Fourth-quarter results for Sands China Ltd, the Macau operation of Las Vegas Sands Corp, saw a “big miss on margin,” said a Thursday note from banking group JP Morgan, after the parent issued group-wide figures overnight on Wednesday.
The bank said Sands China’s fourth-quarter luck‑adjusted earnings before interest, taxation, depreciation and amortisation (EBITDA) of US$582 million were down 3 percent sequentially and down 2 percent year-on-year.
That was 5 percent below JP Morgan’s estimates “despite our recent cut,” said the institution.
“The culprit was margins”, wrote JP Morgan analysts DS Kim, Selina Li, and Lindsey Qian, describing Sands China’s fourth-quarter EBITDA margin as “really bad”.
Brokerage Jefferies stated in its Thursday note on Sands China: “Management attributed weak fourth-quarter Macau margins mainly to mix – driven by lower margin premium and super premium players –, reinvestment and opex [operating expenses].”
Jefferies analysts Anne Ling and Jingjue Pei added: “Management believes that Macau is still on track to achieve the US$2.7 billion annualised EBITDA target.”
JP Morgan observed that Sands China’s luck‑adjusted EBITDA margin for the three months to December 31 “slid 260 basis points quarter-on-quarter to 28.9 percent – the lowest since Covid‑19 (if not the past decade) – on a much weaker mix (i.e., exceptionally strong VIP, versus lacklustre mass/slot) and much higher opex.”
The institution added: “Even within mass, the mix has shifted toward super-premium and premium mass (likely generating around 30 percent margin) versus base mass (40-percent-plus margin).”
Play mix, ongoing opex
JP Morgan acknowledged that Sands China had gained 80 basis points of GGR market share quarter-on-quarter to circa 24.5 percent, “its highest level in about two years”.
But the institution said it was “low-quality share gain driven by VIP… up 89 percent quarter-on-quarter and 156 percent year-on-year… while mass/slot GGR only edged up 3 percent, in line with the industry’s”.
The banking group mentioned that Las Vegas Sands had commented on the fourth-quarter call that its Macau market share “appears to be stably moving in the right direction for each/every segment… allowing it to stabilise the promotional intensity”.
JP Morgan added: “Management hopes to optimise some of its promotional strategy into 2026, which in turn should improve EBITDA flow-through this year.”
The institution said in its latest commentary, Sands China’s operating expenses rose 18 percent year-on-year and 13 percent quarter-on-quarter, “versus our expectation of low-teens [percentage] growth.” Management did call out “events” as the key driver.
Some of those costs were associated with Sands China hosting preseason games for the National Basketball Association (NBA) in mid-October, and to Macau’s joint hosting in November of the 15th National Games of the People’s Republic of China.
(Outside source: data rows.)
-- ==== Sys2Proof/Machine/Pipeline.lean ====
section
/-! DEFINITION. The clock cycle read off the raw latches (40_pipeline.md R143), and which instruction the latch ID/EX holds. -/

namespace Sys2Proof.Machine

open Sys2Proof

/-- The EX stage of R143, from the control lines and fields of ID/EX whatever they are. -/
def State.exStage (s : State) : ExOut :=
  let l := s.idEx
  let opA := s.opA l.rs
  let opB := s.opB l.rt
  let aluB := if l.ctl.aluSrc then l.imm else opB
  let result := alu (aluControl l.ctl.aluOp l.funct) opA aluB
  { exMem :=
      if l.valid then
        { valid := true, memToReg := l.ctl.memToReg, memRead := l.ctl.memRead, memWrite := l.ctl.memWrite,
          regWrite := l.ctl.regWrite, terminate := l.ctl.terminate, aluResult := result, storeData := opB,
          writeReg := if l.ctl.regDst then l.rd else l.rt }
      else .bubble
    redirect :=
      if l.ctl.jump then some (jumpTarget l.target)
      else if l.ctl.branch && zeroOutput result then some (branchTarget l.pc4 l.imm)
      else none
    stall := s.hazardStall }

/-- One clock cycle (R143): the MEM stage's check, the EX stage's check, then the edge. -/
def State.cycle (s : State) : Result :=
  s.finishCycle
    (if s.idEx.valid && (aluControl s.idEx.ctl.aluOp s.idEx.funct).isNone then
      .error (.unimplementedFunct (s.idEx.pc4 - 4) s.idEx.funct)
    else .ok s.exStage)

/-- The opcode a control word stands for (R113). All lines 0 is any unknown opcode (R114): 0x01 stands for them, since
ID/EX does not hold the opcode (notes/assumptions/2.md). -/
def ControlWord.opcode (c : ControlWord) : BitVec 6 :=
  if c.terminate then 0x3F#6
  else if c.jump then 0x02#6
  else if c.branch then 0x04#6
  else if c.memWrite then 0x2B#6
  else if c.memRead then 0x23#6
  else if c.regDst then 0x00#6
  else if c.regWrite then 0x08#6
  else 0x01#6

/-- The word whose opcode and other bits ID/EX holds. -/
def IdEx.word (l : IdEx) : Word := encodeJ l.ctl.opcode l.target

/-- The instruction ID/EX holds, if it holds exactly what ID latches for one (R134): not a bubble, and no mixture of
control lines that no word gives. -/
def IdEx.instr? (l : IdEx) : Option Instr :=
  if l = IdEx.ofWord l.word l.pc4 l.rd1 l.rd2 then some (decodeWord l.word) else none

/-- One cycle of a machine that is running: the meaning of the instruction in EX, or, where EX holds a bubble, the cycle
read off the latches. -/
def State.runCycle (s : State) (meaning : Instr → State → Result) : Result :=
  match s.idEx.instr? with
  | some i => meaning i s
  | none => s.cycle

/-- The host's load of one word at the address the next fetch reads (20_memory.md R66), with the machine as it stands when
that word has been fetched and decoded: the word in ID/EX, the word after it in IF/ID, the PC past both (40_pipeline.md
R134, R136, R137; notes/assumptions/3.md). -/
def State.placeWord (s : State) (w : Word) : State :=
  let loaded : State :=
    { s with imem := storeWord s.imem s.pc.toNat w, memSize := max s.memSize (s.pc.toNat + 4) }
  { loaded with
    pc   := s.pc + 8
    ifId := ⟨true, loaded.fetchWord (s.pc + 4), s.pc + 8⟩
    idEx := IdEx.ofWord w (s.pc + 4) (s.reg (rsField w)) (s.reg (rtField w)) }

end Sys2Proof.Machine
end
Aside from the six Macau casino concessionaires pledging funds to support the National Games, some also provided facilities to host certain sporting events.
The banking group estimated in the fourth quarter the company spent more that US$35 million on the NBA preseason games and the National Games, out of US$73-million sequential increase in opex, “against US$5 million to US$10 million of revenues,” but it said operating expenses “should ease” into the first quarter.
Though JP Morgan described NBA-related costs as “seasonal” for now, not “one-off,” as Sands China was scheduled to host NBA preseason games during fourth-quarter operations “for at least four more years” under a five-year deal that started in 2025.